Exercise objective
Using the entries below, output each line exactly from the first through the one that contains "discarded (R54). -/".

Stored data
/-- Bytes that the spec leaves open, and the state with them taken (log 4). -/
def State.freeBytes (s : State) (n : Nat) : List Byte × State := (leBytes n (Config.free s.free), { s with free := s.free + 1 })

/-- One of the candidates of a choice that the spec leaves open: where there are several, the k-th free value from here
decides (log 4). -/
def State.choose {α : Type} (s : State) (k : Nat) (l : List α) : Option α :=
  match l with
  | [] => none
  | [x] => some x
  | l => l[Config.free (s.free + k) % l.length]?

/-- The same, and the state with the value taken. -/
def State.pick {α : Type} (s : State) (l : List α) : Option α × State := (s.choose 0 l, { s with free := s.free + 1 })

/-! ### Contexts -/

/-- A context of a tile. -/
def Tile.ctx (T : Tile) (c : CtxId) : Ctx := Tab.get Ctx.reset T.ctxs c

/-- A tile with a context replaced by a function of it. -/
def Tile.modCtx (T : Tile) (c : CtxId) (f : Ctx → Ctx) : Tile := { T with ctxs := Tab.set T.ctxs c (f (T.ctx c)) }

/-- A context of the device. -/
def State.ctx (s : State) (c : CtxRef) : Ctx := (s.tile c.tile).ctx c.ctx

/-- The state with a context replaced by a function of it. -/
def State.modCtx (s : State) (c : CtxRef) (f : Ctx → Ctx) : State := s.modTile c.tile (fun T => T.modCtx c.ctx f)

/-- An integer register; x0 reads as 0 (R54). -/
def Ctx.getX (k : Ctx) (r : XReg) : Word := if r = 0 then 0 else Tab.get 0 k.x r

/-- A context with an integer register written; a write of x0 is discarded (R54). -/
def Ctx.setX (k : Ctx) (r : XReg) (v : Word) : Ctx := if r = 0 then k else { k with x := Tab.set k.x r v }

/-- An integer register of a context, and the state with one written. -/
def State.getX (s : State) (c : CtxRef) (r : XReg) : Word := (s.ctx c).getX r
def State.setX (s : State) (c : CtxRef) (r : XReg) (v : Word) : State := s.modCtx c (fun k => k.setX r v)

/-- The size of an instruction in bytes. -/
def isz : ISize → Nat
  | .two => 2
  | .four => 4

/-- A context after an instruction of `n` bytes has retired: the pc past it, instret one higher (R31). -/
def Ctx.retire (k : Ctx) (n : Nat) : Ctx := { k with pc := k.pc + BitVec.ofNat 64 n, instret := k.instret + 1 }

/-- A deal interrupt is in service on a context (R142). -/
def Ctx.inIrq (k : Ctx) : Bool := Word.bit k.mdirq 0

/-- The state after a context's instruction of `n` bytes has retired. -/
def State.retire (s : State) (c : CtxRef) (n : Nat := 4) : State := s.modCtx c (fun k => k.retire n)

/-- The state after an instruction of `n` bytes has retired with a result in a register. -/
def State.retireX (s : State) (c : CtxRef) (rd : XReg) (v : Word) (n : Nat := 4) : State :=
  s.modCtx c (fun k => (k.setX rd v).retire n)

/-- A context that cannot go on: STALLED until there is progress, after which its instruction is issued again (R32). -/
def State.stallRetry (s : State) (c : CtxRef) : State := s.modCtx c (fun k => { k with st := .stalled, stall := .retry })

/-- A context that waits for a result (R32). -/
def State.stallResult (s : State) (c : CtxRef) : State := s.modCtx c (fun k => { k with st := .stalled, stall := .result })

/-- Progress on a tile: its contexts that stalled for want of it may issue their instruction again. -/
def State.progress (s : State) (t : TileId) : State :=
  s.modTile t fun T => { T with ctxs := T.ctxs.map fun p =>
    if p.2.st = .stalled ∧ p.2.stall = .retry then (p.1, { p.2 with st := .ready, stall := .none }) else p }

/-- A result has come back: the context is READY again. -/
def Ctx.wake (k : Ctx) : Ctx :=
  if k.st = .stalled ∧ k.stall = .result then { k with st := .ready, stall := .none } else k

/-- The next place in a tile's program order, and the tile with it taken. -/
def Tile.nextSeq (T : Tile) : Nat × Tile := (T.seq, { T with seq := T.seq + 1 })

/-! ### Time (R9, R31, R472, R493) -/

/-- The global timebase in nanoseconds. -/
def State.now (s : State) : Nat := s.timebase / 2 ^ 16

/-- The time of a journal record (R472): until B14 has passed, counted from the moment the start began. -/
def State.journalTime (s : State) : Nat := if s.b14Passed then s.now else s.now + s.startNs

/-! ### The journal and the event ring (R471, R554 to R556) -/

/-- The state with a record at the head of the journal. When the ring is full, the 2,048 oldest are lost (R471). -/
def State.journalAdd (s : State) (typ code outcome attempt unit : Nat) (detail : List Byte) (info : Option FaultInfo := none) :
    State :=
  let r : JRecord := { time := s.journalTime, seq := s.jnext, typ := typ, code := code, outcome := outcome,
                       attempt := attempt, unit := unit, detail := padTo 10 detail, info := info }
  let old := if 262144 ≤ s.journal.length then s.journal.take (262144 - 2048) else s.journal
  let s := { s with journal := r :: old, jnext := s.jnext + 1 }
  s.modReg (.stew .jhead) (fun w => Word.setBits w 0 32 r.seq)

/-- The severity with which an event raises ALERT#. -/
def sevAlert : Nat := 2

/-- The state with an event in the ring; when the ring is full the oldest is overwritten and counted (R554). -/
def State.eventAdd (s : State) (typ code sev unit : Nat) (detail : List Byte) (extra : Nat := 0)
    (info : Option FaultInfo := none) : State :=
  let e : Event := { time := s.now, seq := s.enext, typ := typ, code := code, sev := sev, unit := unit,
                     detail := padTo 10 detail, extra := extra, info := info }
  let full := decide (8192 ≤ s.events.length)
  let s := { s with events := e :: (if full then s.events.take 8191 else s.events), enext := s.enext + 1 }
  s.modReg (.stew .telstat) (fun w => let w := Word.setBits w 0 32 e.seq; if full then Word.addSat w 32 32 1 else w)
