-- ==== Sys2Proof/Machine/Security.lean ====
section
/-! DEFINITION. Secure boot, ownership and attestation (R525 to R547): images and their checks, the owner's authentication, firmware
updates, and reports. -/

namespace Sys2Proof.Machine

/-! ### Keys (R533, R540; log 41) -/

/-- Constants of the ROM and of the identity, by kind: 1 the RSA modulus and 2 the SLH-DSA public key of the identity, 5 and 6 the
digests of the Foundation's keys, 7 and 8 the identity certificates, 9 the ROM's version digest. -/
def rsaModulus : List Byte := padTo 384 (Config.crypto 1 [])
def slhKey : List Byte := padTo 48 (Config.crypto 2 [])
def foundationRsa : List Byte := padTo 48 (Config.crypto 5 [])
def foundationSlh : List Byte := padTo 48 (Config.crypto 6 [])
def romDigest : List Byte := padTo 48 (Config.crypto 9 [])

/-- The identity digest (R540). -/
def identityDigest : List Byte := sha384 (rsaModulus ++ slhKey)

/-- Whether a signature in either algorithm verifies under the key with a digest. -/
def rsaOk (digest msg sig : List Byte) : Bool := Config.verify (2 * leVal digest) msg sig
def slhOk (digest msg sig : List Byte) : Bool := Config.verify (2 * leVal digest + 1) msg sig

/-- The digests that a key slot holds: ROM constants for slot 0, the ownership record for 1 to 4 (R533). -/
def State.slotKeys (s : State) (k : Nat) : List Byte × List Byte :=
  if k = 0 then (foundationRsa, foundationSlh) else Tab.get (List.replicate 48 0, List.replicate 48 0) s.sec.keys k

/-- Whether a key slot is enabled (R531). -/
def State.slotEnabled (s : State) (k : Nat) : Bool :=
  if k = 0 then !s.sec.fnddis else decide (k ≤ 4) && s.sec.slotEn.testBit (k - 1)

/-! ### Image areas (R527 to R529) -/

/-- The size of an image area. -/
def areaSize : Nat := 0x4000000

/-- A byte of an image area: the latest write that covers it, else what it held at delivery. -/
def State.flashByte (s : State) (a : Fin 3) (off : Nat) : Byte :=
  match s.sec.written.find? (fun (w : Fin 3 × Nat × List Byte) => w.1 == a && decide (w.2.1 ≤ off ∧ off < w.2.1 + w.2.2.length)) with
  | some w => w.2.2.getD (off - w.2.1) 0
  | none => Config.flash a.val off

/-- Bytes of an image area. -/
def State.flash (s : State) (a : Fin 3) (off n : Nat) : List Byte := (List.range n).map (fun i => s.flashByte a (off + i))

/-- The header of the image in an area. -/
def State.imageHeader (s : State) (a : Fin 3) : List Byte := s.flash a 0 0x4800

/-- The section entries of a header (R529). -/
def sections (h : List Byte) : List (List Byte) := (List.range (min 16 (leAt h 0x0C 2))).map (fun i => slice h (0x100 + 64 * i) 64)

Answer section
/-- Bytes that the spec leaves open, and the state with them taken (log 4). -/
def State.freeBytes (s : State) (n : Nat) : List Byte × State := (leBytes n (Config.free s.free), { s with free := s.free + 1 })

/-- One of the candidates of a choice that the spec leaves open: where there are several, the k-th free value from here
decides (log 4). -/
def State.choose {α : Type} (s : State) (k : Nat) (l : List α) : Option α :=
  match l with
  | [] => none
  | [x] => some x
  | l => l[Config.free (s.free + k) % l.length]?

/-- The same, and the state with the value taken. -/
def State.pick {α : Type} (s : State) (l : List α) : Option α × State := (s.choose 0 l, { s with free := s.free + 1 })

/-! ### Contexts -/

/-- A context of a tile. -/
def Tile.ctx (T : Tile) (c : CtxId) : Ctx := Tab.get Ctx.reset T.ctxs c

/-- A tile with a context replaced by a function of it. -/
def Tile.modCtx (T : Tile) (c : CtxId) (f : Ctx → Ctx) : Tile := { T with ctxs := Tab.set T.ctxs c (f (T.ctx c)) }

/-- A context of the device. -/
def State.ctx (s : State) (c : CtxRef) : Ctx := (s.tile c.tile).ctx c.ctx

/-- The state with a context replaced by a function of it. -/
def State.modCtx (s : State) (c : CtxRef) (f : Ctx → Ctx) : State := s.modTile c.tile (fun T => T.modCtx c.ctx f)

/-- An integer register; x0 reads as 0 (R54). -/
def Ctx.getX (k : Ctx) (r : XReg) : Word := if r = 0 then 0 else Tab.get 0 k.x r

/-- A context with an integer register written; a write of x0 is discarded (R54). -/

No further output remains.